■ **What to work on**
What number of lines in the entries below include the string "addresses"? Respond with that number alone.

------------------------------------------------

-- ==== Sys2Proof/WellFormed.lean ====
section
/-!
DEFINITION. WellFormed.lean: the commands the outside can give. Units, balls and addresses are bounded by their types; the
checks here are the ones a type does not say: window A and window B addresses are those of a dword (R7, R48), a census and a plan
name every stop of the Girdle (R112, R463), and a place within a tick lies within its 2000 ps (R3).
-/

namespace Sys2Proof

/-- A command the outside can give. -/
def Instr.wellFormed (i : Instr) : Bool :=
  match i with
  | .epochTick => true
  | .tbEpochLoRead _ => true
  | .ppsInEdge _ _ => true
  | .ppsMissing => true
  | .ppsEnable _ => true
  | .ppsStampLoRead _ => true
  | .tbStatClr _ => true
  | .tbConfirm _ => true
  | .hLocalWrite _ => true
  | .registerWrite _ addr => addr.toNat % 4 == 0
  | .windowBWrite _ addr => addr.toNat % 4 == 0
  | .windowBRead _ addr _ => addr.toNat % 4 == 0
  | .perstNAssert => true
  | .perstNRelease => true
  | .functionLevelReset => true
  | .d3hotEntry => true
  | .d0Return => true
  | .hostLinkLoss => true
  | .hostLinkUp _ _ => true
  | .commitArm _ _ => true
  | .commitHandover _ _ => true
  | .lockKeyWrite _ _ => true
  | .lockTimeout _ => true
  | .irqForce _ _ => true
  | .devEoi _ => true
  | .msixEnable _ _ _ => true
  | .msixMessageSend _ => true
  | .errClear _ _ => true
  | .hostDropClr _ => true
  | .tunnelAccessExec _ _ _ addr _ _ => addr.toNat % 4 == 0
  | .tpllLocked => true
  | .refQualGate _ _ _ => true
  | .refEdgeTimeout => true
  | .tpllAcquireTimeout => true
  | .slewComplete => true
  | .tpllCycleSlip => true
  | .fineCodeLimit => true
  | .tbSupervisorFault => true
  | .tpllFineMargin => true
  | .holdoverTempCorrect => true
  | .auxLost => true
  | .tpllRestart _ => true
  | .phaseSnap _ => true
  | .phaseSnapStep => true
  | .sweep _ => true
  | .sweepBandGate _ _ => true
  | .bandEntryWrite _ _ _ => true
  | .bandClose _ _ => true
  | .bandSwapAttempt _ => true
  | .qpllEnable _ _ => true
  | .quadLocked _ => true
  | .quadVtuneWarn _ => true
  | .quadUnlock _ => true
  | .qpllRelock _ _ => true
  | .relockAttemptTimeout _ => true
  | .afTbEdgeLoss => true
  | .facetFllUnlock _ => true
  | .laneOutputTick _ => true
  | .engBezelWrite _ => true
  | .fctPointMove _ => true
  | .vmeasSettled _ _ => true
  | .fctFreqStep _ => true
  | .fctPointDeferred _ => true
  | .fctOvrWrite _ _ => true
  | .fctBezelClr _ _ => true
  | .girdleCensus ctl bulk => ctl.length == 34 && bulk.length == 34
  | .girdleFlitInsert _ _ _ _ => true
  | .storeBankGrant _ _ _ _ _ => true
  | .engVerify _ _ => true
  | .engVerifyDone _ _ _ => true
  | .engArm _ _ => true
  | .engStart _ _ => true
  | .engStartTick _ => true
  | .engStop _ _ => true
  | .engPark _ _ => true
  | .engCtrlGate _ _ => true
  | .gateArrive _ => true
  | .engStepBoundary _ => true
  | .engFetch _ _ _ _ _ => true
  | .engFault _ => true
  | .engDrainStart _ => true
  | .engStopTick _ => true
  | .engEventRelease _ => true
  | .branchInputArrive _ _ => true
  | .decisionResolve _ => true
  | .engRedirGo _ _ => true
  | .engRedirCancel _ _ => true
  | .redirectStaged _ => true
  | .engBrClr _ _ => true
  | .firePortEnqueue => true
  | .fireRouterMatch _ => true
  | .firePortDeliver _ => true
  | .fireSw _ => true
  | .evtInEdge _ _ _ => true
  | .timerEnable _ _ => true
  | .timerDisable _ _ => true
  | .timerEvent _ => true
  | .schedArm _ _ => true
  | .schedCancel _ _ => true
  | .schedFire _ => true
  | .routeSlotWrite _ _ => true
  | .fireChWrite _ _ => true
  | .routeCheckDone => true
  | .fireOutCfgWrite _ _ => true
  | .evtOutAct _ => true
  | .evtOutPulseEnd _ => true
  | .fireGclr _ => true
  | .farTx _ => true
  | .farMessageReceive _ _ _ _ _ _ _ _ => true
  | .apgAdvArrive _ => true
  | .scrubStep _ _ _ => true
  | .segDirRead _ _ => true
  | .segDirWrite _ _ => true
  | .segDirCheck _ _ => true
  | .segDirInvalidate _ _ => true
  | .segDirDone _ _ => true
  | .winEnable _ _ _ => true
  | .winDisable _ _ _ => true
  | .winInitDone _ _ => true
  | .segClr _ _ => true
  | .tableClose _ _ => true
  | .tableCloseDone _ => true
  | .tableReopen _ _ => true
  | .tableReopenEffect _ => true
  | .tableSwap _ => true
  | .rflEnable _ _ => true
  | .rflDisable _ _ => true
  | .rflPost _ _ => true
  | .rflClearShadow _ _ => true
  | .rflTrig _ _ => true
  | .rflClearTrig _ _ => true
  | .rflStatClr _ _ => true
  | .rflResume _ _ => true
  | .rflAbort _ _ => true
  | .rflStartArrive _ => true
  | .rflTailWrite _ _ => true
  | .ringFetchDone _ _ => true
  | .descActivate _ => true
  | .burstGrant => true
  | .sourceReadDone _ _ _ => true
  | .burstWrite _ => true
  | .barrierMet _ _ => true
  | .descComplete _ _ => true
  | .apgIdxWrite _ _ => true
  | .apgData1Write _ _ => true
  | .laneEnable _ _ => true
  | .laneDisable _ _ => true
  | .laneAdmit _ _ => true
  | .laneRetrainCmd _ _ => true
  | .laneResearch _ _ => true
  | .laneClr _ _ => true
  | .rxdetStart _ => true
  | .rxdetDone _ _ => true
  | .squelchTimeout _ => true
  | .inboundBlock _ _ _ => true
  | .laneStateTimeout _ => true
  | .laneEyeCriteriaMet _ => true
  | .laneEchoReceive _ _ _ => true
  | .laneServiceEntry _ => true
  | .laneLeaveService _ => true
  | .laneErrInterval _ => true
  | .laneErrLimit _ => true
  | .eqAdaptStep _ _ _ => true
  | .eqStepRevert _ _ => true
  | .eyeMonitor _ _ _ => true
  | .eqStateStore _ _ => true
  | .cmpRecord _ => true
  | .cmpCaptureArm _ _ => true
  | .cmpCaptureTimeout _ => true
  | .cmpClr _ _ => true
  | .drvStart _ _ => true
  | .drvSoftStop _ _ => true
  | .drvAck _ _ => true
  | .drvCntClr _ _ => true
  | .drvStopArrive _ => true
  | .drvEntryTick _ => true
  | .drvTaperStart _ => true
  | .drvTaperEnd _ => true
  | .driveSampleTick _ => true
  | .tsetIdxWrite _ => true
  | .tsetD7Write _ => true
  | .dacUnclamp _ _ => true
  | .unclampPhaseEnd _ => true
  | .dacClamp _ _ => true
  | .clampPhaseEnd _ => true
  | .dacRangeSet _ _ => true
  | .rangePhaseEnd _ => true
  | .dacSwLoad _ _ => true
  | .swLoadApply _ => true
  | .ldacNEdge _ _ => true
  | .ldacLoad _ => true
  | .ldacMissing _ => true
  | .thHoldEnd _ => true
  | .clrNAssert => true
  | .clrNRelease => true
  | .vddaHvLoss => true
  | .loupeRead _ => true
  | .dacTrimDataWrite _ _ => true
  | .loupeCntClr _ => true
  | .snsBankEnable _ _ => true
  | .senseSample _ _ _ => true
  | .crownStart _ _ => true
  | .crownStop _ _ => true
  | .crownHoldCmd _ _ => true
  | .crownResume _ _ => true
  | .crownCmdArrive _ _ => true
  | .crownStartTick _ => true
  | .crownBezelWrite _ => true
  | .crownFrameBoundary _ _ => true
  | .crownStopTick _ => true
  | .crownTaperDone _ => true
  | .calRun _ _ => true
  | .calRunPhaseEnd _ => true
  | .calTcRecord _ => true
  | .calStore _ => true
  | .calAbort _ => true
  | .flashOpDone _ => true
  | .vddIoMonitorTrip => true
  | .vddIoMonitorRelease => true
  | .flRead _ => true
  | .flProgram _ => true
  | .flErase4k _ => true
  | .flErase64k _ => true
  | .calcheckComplete => true
  | .lusPlanTimer => true
  | .lusReplan _ => true
  | .lusPlanComplete ages dlys => ages.length == 34 && dlys.length == 34
  | .casPortDetect _ => true
  | .casPortTrained _ => true
  | .casTrainTimeout _ => true
  | .casSquelchTimeout _ => true
  | .casRetrainUp _ => true
  | .casRetrainDn _ => true
  | .casBlockSend _ => true
  | .enumFrameSend => true
  | .enumFrameReceive _ _ => true
  | .casTimeSend => true
  | .casTimeReceive _ _ _ _ frac => decide (0 ≤ frac ∧ frac < 2000)
  | .casStatusReceive _ _ _ _ _ => true
  | .casAlign _ => true
  | .casAlignMsgReceive _ _ => true
  | .syncOutPulse => true
  | .syncInEdge _ => true
  | .syncWaitTimeout => true
  | .casThetaStep => true
  | .casAlignTimeout => true
  | .casHoldTimeout => true
  | .casTunGo _ => true
  | .casTunResponse _ _ => true
  | .casTunTimeout => true
  | .casJrnReceive _ => true
  | .casProbeReceive _ => true
  | .casEchoReceive _ _ => true
  | .casClr _ => true
  | .jrnRecord => true
  | .jrnFlush _ => true
  | .jrnSealTimer => true
  | .jrnSealDone => true
  | .jrnCntClr _ => true
  | .jrnEnable _ => true
  | .secUnwrap _ => true
  | .secWrap _ => true
  | .secErase _ _ => true
  | .secDbgSession _ _ => true
  | .secDbgPermanent _ _ => true
  | .tapDbgReq _ _ _ => true
  | .dbgConfirmTimeout => true
  | .resetNAssert => true
  | .supplyMonitorReset => true
  | .porComplete _ _ _ _ _ _ _ _ => true
  | .bootRecord => true
  | .bootPollTimeout => true
  | .bootDelayEnd => true
  | .trainingSettled => true
  | .trainingTimeout => true
  | .devClockWait => true
  | .devEnterSafe _ => true
  | .thermalSafe => true
  | .devExitSafe _ => true
  | .pwrRequest _ => true
  | .pwrQuiesceDone _ => true
  | .pwrQuiesceTimeout _ => true
  | .pwrRetry _ => true
  | .pwrRestoreDone _ => true
  | .avsWriteRetry _ _ => true
  | .resetNRelease => true
  | .completionTimeout _ _ => true
  | .vddaHvValid => true
  | .fllLock _ => true

end Sys2Proof
end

------------------------------------------------

■ **Your solution**
2